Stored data
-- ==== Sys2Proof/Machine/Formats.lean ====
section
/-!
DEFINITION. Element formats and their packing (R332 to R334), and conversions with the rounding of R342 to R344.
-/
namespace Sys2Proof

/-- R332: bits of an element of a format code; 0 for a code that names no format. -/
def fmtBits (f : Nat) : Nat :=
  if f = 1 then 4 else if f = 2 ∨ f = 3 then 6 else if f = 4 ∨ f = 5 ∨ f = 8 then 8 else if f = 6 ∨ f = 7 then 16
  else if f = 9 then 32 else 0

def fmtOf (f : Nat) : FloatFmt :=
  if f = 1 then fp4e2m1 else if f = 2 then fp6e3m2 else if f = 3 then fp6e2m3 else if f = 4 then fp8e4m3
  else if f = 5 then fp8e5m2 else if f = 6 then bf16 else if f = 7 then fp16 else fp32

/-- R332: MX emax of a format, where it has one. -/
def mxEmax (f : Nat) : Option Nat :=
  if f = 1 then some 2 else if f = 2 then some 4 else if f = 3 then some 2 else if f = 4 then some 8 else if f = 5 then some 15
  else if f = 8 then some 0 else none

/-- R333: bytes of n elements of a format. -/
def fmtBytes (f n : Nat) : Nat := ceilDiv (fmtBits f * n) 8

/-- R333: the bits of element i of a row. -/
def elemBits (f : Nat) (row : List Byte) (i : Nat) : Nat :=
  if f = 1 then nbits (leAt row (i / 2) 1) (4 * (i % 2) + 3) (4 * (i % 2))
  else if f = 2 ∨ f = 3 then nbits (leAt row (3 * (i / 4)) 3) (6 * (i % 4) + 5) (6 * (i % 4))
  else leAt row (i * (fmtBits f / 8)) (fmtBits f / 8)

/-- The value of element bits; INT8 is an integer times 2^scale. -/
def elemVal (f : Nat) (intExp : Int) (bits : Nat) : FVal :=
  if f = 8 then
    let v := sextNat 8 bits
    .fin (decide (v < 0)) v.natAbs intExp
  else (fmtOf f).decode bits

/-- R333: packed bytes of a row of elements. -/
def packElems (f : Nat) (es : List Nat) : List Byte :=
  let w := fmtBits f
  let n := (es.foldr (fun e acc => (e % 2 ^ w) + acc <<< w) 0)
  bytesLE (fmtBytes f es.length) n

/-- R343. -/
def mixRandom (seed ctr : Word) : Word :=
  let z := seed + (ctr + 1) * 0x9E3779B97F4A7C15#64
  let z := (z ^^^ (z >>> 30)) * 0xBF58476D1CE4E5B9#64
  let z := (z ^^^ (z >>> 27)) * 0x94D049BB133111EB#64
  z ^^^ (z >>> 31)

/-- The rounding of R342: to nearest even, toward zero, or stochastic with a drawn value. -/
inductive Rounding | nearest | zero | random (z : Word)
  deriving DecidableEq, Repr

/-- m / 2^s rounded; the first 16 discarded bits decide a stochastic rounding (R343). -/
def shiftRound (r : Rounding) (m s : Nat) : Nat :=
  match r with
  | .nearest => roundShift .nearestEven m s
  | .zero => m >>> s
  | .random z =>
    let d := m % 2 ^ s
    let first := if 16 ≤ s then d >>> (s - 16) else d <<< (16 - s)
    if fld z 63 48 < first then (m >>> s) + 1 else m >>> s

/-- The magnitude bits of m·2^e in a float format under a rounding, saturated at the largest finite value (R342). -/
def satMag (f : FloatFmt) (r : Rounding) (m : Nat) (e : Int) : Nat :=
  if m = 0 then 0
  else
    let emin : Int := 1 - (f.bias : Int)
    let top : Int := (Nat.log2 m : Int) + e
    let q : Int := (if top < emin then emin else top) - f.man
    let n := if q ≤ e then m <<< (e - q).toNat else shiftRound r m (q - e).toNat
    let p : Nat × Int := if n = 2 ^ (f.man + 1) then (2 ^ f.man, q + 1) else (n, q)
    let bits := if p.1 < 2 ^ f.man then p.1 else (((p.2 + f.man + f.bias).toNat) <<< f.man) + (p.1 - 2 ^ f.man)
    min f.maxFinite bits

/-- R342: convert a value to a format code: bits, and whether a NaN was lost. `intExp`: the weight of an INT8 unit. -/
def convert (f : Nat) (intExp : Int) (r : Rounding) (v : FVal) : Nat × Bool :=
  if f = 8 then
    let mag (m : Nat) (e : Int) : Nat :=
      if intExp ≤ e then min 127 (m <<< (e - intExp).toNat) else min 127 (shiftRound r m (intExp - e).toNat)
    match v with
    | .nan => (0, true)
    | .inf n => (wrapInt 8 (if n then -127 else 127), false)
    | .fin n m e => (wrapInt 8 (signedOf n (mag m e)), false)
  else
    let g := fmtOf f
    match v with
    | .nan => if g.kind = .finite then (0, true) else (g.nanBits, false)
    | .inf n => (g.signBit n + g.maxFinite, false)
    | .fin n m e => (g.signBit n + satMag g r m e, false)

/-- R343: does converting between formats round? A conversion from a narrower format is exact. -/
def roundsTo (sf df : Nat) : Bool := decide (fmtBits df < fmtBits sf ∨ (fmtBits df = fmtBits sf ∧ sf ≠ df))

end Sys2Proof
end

- _TASK GOAL_
Above are the entries. Quote exactly the lines from the one bearing "if m = 0 then 0" through the one bearing "def roundsTo (sf".

- _WORKED SOLUTION_
  if m = 0 then 0
  else
    let emin : Int := 1 - (f.bias : Int)
    let top : Int := (Nat.log2 m : Int) + e
    let q : Int := (if top < emin then emin else top) - f.man
    let n := if q ≤ e then m <<< (e - q).toNat else shiftRound r m (q - e).toNat
    let p : Nat × Int := if n = 2 ^ (f.man + 1) then (2 ^ f.man, q + 1) else (n, q)
    let bits := if p.1 < 2 ^ f.man then p.1 else (((p.2 + f.man + f.bias).toNat) <<< f.man) + (p.1 - 2 ^ f.man)
    min f.maxFinite bits

/-- R342: convert a value to a format code: bits, and whether a NaN was lost. `intExp`: the weight of an INT8 unit. -/
def convert (f : Nat) (intExp : Int) (r : Rounding) (v : FVal) : Nat × Bool :=
  if f = 8 then
    let mag (m : Nat) (e : Int) : Nat :=
      if intExp ≤ e then min 127 (m <<< (e - intExp).toNat) else min 127 (shiftRound r m (intExp - e).toNat)
    match v with
    | .nan => (0, true)
    | .inf n => (wrapInt 8 (if n then -127 else 127), false)
    | .fin n m e => (wrapInt 8 (signedOf n (mag m e)), false)
  else
    let g := fmtOf f
    match v with
    | .nan => if g.kind = .finite then (0, true) else (g.nanBits, false)
    | .inf n => (g.signBit n + g.maxFinite, false)
    | .fin n m e => (g.signBit n + satMag g r m e, false)

/-- R343: does converting between formats round? A conversion from a narrower format is exact. -/
def roundsTo (sf df : Nat) : Bool := decide (fmtBits df < fmtBits sf ∨ (fmtBits df = fmtBits sf ∧ sf ≠ df))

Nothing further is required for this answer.